_RECORDS TO PROCESS_

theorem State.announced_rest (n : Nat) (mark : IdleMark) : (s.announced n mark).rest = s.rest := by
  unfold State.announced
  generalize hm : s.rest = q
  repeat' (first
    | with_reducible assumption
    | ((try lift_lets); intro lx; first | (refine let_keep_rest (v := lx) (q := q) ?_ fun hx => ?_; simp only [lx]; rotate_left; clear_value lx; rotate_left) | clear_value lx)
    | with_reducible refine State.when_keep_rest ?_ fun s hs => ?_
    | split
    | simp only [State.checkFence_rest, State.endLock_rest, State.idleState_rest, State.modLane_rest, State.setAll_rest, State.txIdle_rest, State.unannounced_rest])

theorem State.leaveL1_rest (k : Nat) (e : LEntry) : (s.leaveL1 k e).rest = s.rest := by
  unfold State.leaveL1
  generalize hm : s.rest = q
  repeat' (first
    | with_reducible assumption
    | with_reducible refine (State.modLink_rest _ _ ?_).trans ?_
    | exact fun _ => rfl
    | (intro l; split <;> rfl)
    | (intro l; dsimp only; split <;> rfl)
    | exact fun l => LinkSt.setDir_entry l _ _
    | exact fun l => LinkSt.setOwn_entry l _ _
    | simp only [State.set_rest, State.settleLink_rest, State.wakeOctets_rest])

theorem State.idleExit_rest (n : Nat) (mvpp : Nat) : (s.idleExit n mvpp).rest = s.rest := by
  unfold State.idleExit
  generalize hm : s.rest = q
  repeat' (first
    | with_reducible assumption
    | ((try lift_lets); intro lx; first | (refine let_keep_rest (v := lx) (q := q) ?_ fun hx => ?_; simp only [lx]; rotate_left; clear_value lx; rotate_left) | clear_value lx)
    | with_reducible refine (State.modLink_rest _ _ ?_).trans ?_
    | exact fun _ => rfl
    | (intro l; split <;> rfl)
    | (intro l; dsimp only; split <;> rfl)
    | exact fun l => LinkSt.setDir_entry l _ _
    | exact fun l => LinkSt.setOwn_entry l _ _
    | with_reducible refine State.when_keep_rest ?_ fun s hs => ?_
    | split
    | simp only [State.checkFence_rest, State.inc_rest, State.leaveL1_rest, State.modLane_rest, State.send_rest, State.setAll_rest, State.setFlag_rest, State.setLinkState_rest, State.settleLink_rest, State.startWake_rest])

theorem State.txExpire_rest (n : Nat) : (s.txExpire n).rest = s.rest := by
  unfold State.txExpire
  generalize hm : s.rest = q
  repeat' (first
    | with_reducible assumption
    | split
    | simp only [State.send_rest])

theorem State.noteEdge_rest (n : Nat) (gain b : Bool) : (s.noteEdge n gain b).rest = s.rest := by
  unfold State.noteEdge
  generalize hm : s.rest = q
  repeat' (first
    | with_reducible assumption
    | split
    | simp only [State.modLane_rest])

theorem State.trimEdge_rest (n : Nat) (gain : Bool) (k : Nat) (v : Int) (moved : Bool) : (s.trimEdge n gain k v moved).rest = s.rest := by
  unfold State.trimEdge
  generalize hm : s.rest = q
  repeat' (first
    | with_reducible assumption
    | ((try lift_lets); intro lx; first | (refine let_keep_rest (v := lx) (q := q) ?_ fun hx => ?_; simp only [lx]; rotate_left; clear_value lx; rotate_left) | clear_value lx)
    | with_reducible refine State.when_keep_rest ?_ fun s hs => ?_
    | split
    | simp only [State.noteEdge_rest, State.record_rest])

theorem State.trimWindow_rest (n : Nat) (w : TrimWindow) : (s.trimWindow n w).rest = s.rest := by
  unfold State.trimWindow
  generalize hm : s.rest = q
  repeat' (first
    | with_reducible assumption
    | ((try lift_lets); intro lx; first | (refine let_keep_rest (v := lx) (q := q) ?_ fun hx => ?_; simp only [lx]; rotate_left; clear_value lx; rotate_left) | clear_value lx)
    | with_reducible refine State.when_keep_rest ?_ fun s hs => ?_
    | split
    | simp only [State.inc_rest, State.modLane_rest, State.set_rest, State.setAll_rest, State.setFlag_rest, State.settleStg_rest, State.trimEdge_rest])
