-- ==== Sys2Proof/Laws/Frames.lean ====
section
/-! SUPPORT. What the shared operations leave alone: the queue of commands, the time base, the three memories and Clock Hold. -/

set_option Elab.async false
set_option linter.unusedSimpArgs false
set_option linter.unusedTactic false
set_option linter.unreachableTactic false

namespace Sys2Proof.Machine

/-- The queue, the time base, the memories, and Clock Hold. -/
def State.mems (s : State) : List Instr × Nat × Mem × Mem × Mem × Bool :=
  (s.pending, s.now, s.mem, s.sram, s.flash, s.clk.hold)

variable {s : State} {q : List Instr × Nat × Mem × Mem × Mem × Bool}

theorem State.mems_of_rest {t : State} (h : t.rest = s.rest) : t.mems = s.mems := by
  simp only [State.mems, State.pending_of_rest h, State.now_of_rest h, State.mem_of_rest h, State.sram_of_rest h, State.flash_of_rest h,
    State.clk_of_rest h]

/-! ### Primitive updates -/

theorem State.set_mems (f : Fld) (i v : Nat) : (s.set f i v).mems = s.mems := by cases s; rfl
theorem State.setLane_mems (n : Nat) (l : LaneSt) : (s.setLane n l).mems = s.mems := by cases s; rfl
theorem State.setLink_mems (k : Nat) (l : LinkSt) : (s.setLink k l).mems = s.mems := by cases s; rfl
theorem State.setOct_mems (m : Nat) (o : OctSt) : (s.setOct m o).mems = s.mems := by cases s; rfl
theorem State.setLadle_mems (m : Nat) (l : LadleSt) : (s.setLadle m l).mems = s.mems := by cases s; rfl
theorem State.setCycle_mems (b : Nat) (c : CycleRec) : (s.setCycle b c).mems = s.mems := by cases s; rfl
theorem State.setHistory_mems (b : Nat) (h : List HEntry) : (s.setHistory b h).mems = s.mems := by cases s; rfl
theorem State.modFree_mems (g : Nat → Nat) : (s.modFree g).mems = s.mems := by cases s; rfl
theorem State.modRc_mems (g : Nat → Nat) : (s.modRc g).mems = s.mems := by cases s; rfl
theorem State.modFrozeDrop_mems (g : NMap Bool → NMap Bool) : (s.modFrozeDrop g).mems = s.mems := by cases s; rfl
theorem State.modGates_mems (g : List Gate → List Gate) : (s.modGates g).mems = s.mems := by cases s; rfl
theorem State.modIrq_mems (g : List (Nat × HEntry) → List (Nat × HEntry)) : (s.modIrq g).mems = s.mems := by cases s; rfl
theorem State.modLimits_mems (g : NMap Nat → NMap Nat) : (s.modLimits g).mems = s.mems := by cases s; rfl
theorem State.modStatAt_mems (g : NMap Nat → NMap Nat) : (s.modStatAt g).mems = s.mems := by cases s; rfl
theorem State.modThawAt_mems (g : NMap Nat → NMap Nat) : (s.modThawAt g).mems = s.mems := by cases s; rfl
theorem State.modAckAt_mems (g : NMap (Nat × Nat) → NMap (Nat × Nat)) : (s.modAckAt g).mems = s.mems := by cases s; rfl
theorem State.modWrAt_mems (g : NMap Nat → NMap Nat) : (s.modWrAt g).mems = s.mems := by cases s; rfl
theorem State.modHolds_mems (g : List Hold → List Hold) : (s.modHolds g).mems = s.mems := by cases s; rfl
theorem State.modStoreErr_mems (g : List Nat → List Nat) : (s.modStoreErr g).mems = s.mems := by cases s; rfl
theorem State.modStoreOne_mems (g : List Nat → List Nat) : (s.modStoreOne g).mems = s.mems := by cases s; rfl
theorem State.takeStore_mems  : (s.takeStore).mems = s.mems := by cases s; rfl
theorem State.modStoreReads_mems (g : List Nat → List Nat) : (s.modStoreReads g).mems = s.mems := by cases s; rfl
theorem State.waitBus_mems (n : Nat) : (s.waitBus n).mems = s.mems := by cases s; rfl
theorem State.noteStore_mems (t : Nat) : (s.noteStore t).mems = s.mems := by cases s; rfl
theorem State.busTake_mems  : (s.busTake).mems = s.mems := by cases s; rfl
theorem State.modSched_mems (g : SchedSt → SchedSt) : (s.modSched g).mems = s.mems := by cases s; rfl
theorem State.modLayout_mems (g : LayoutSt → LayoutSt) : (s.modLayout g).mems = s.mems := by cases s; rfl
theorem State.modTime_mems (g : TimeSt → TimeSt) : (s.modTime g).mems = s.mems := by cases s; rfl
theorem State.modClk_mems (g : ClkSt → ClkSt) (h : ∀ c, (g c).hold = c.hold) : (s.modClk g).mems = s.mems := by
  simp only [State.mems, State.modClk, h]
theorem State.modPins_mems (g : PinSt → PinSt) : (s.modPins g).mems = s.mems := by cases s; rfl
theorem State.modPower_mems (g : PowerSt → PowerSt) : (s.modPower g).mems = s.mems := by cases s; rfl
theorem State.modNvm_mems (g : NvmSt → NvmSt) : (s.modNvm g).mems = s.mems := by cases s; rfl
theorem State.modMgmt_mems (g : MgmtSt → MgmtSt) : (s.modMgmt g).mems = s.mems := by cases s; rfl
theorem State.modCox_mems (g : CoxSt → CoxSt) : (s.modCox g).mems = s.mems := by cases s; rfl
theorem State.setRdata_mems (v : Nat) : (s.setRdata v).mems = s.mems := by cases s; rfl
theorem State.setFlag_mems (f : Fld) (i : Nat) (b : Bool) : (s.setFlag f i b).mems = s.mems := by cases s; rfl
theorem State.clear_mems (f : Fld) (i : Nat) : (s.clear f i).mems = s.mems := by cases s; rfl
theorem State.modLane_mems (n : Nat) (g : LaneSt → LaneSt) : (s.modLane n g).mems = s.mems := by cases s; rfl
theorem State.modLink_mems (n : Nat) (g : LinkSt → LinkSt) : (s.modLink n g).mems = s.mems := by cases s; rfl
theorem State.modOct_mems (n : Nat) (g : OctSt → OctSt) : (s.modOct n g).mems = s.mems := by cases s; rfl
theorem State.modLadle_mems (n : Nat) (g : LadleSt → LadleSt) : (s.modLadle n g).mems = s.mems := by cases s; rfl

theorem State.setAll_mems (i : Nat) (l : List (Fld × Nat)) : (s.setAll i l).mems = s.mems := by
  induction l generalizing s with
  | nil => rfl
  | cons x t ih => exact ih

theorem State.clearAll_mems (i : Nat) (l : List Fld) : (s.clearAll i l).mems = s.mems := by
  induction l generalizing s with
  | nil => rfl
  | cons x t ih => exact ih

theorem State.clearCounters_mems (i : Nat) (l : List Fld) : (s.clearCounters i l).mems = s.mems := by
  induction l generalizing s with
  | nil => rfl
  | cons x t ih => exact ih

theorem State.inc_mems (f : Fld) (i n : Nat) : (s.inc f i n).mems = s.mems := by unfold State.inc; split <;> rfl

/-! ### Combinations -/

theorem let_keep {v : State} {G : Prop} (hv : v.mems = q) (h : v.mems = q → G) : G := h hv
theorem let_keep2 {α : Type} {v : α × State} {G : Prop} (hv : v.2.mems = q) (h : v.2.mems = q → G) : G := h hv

_EXERCISE REQUIREMENTS_
Above are the records. Copy the lines beginning at the one that has "Primitive updates -/" and ending with the one that has "theorem State.modFree_mems (g", unchanged.

_RESULT OF THE TASK_
/-! ### Primitive updates -/

theorem State.set_mems (f : Fld) (i v : Nat) : (s.set f i v).mems = s.mems := by cases s; rfl
theorem State.setLane_mems (n : Nat) (l : LaneSt) : (s.setLane n l).mems = s.mems := by cases s; rfl
theorem State.setLink_mems (k : Nat) (l : LinkSt) : (s.setLink k l).mems = s.mems := by cases s; rfl
theorem State.setOct_mems (m : Nat) (o : OctSt) : (s.setOct m o).mems = s.mems := by cases s; rfl
theorem State.setLadle_mems (m : Nat) (l : LadleSt) : (s.setLadle m l).mems = s.mems := by cases s; rfl
theorem State.setCycle_mems (b : Nat) (c : CycleRec) : (s.setCycle b c).mems = s.mems := by cases s; rfl
theorem State.setHistory_mems (b : Nat) (h : List HEntry) : (s.setHistory b h).mems = s.mems := by cases s; rfl
theorem State.modFree_mems (g : Nat → Nat) : (s.modFree g).mems = s.mems := by cases s; rfl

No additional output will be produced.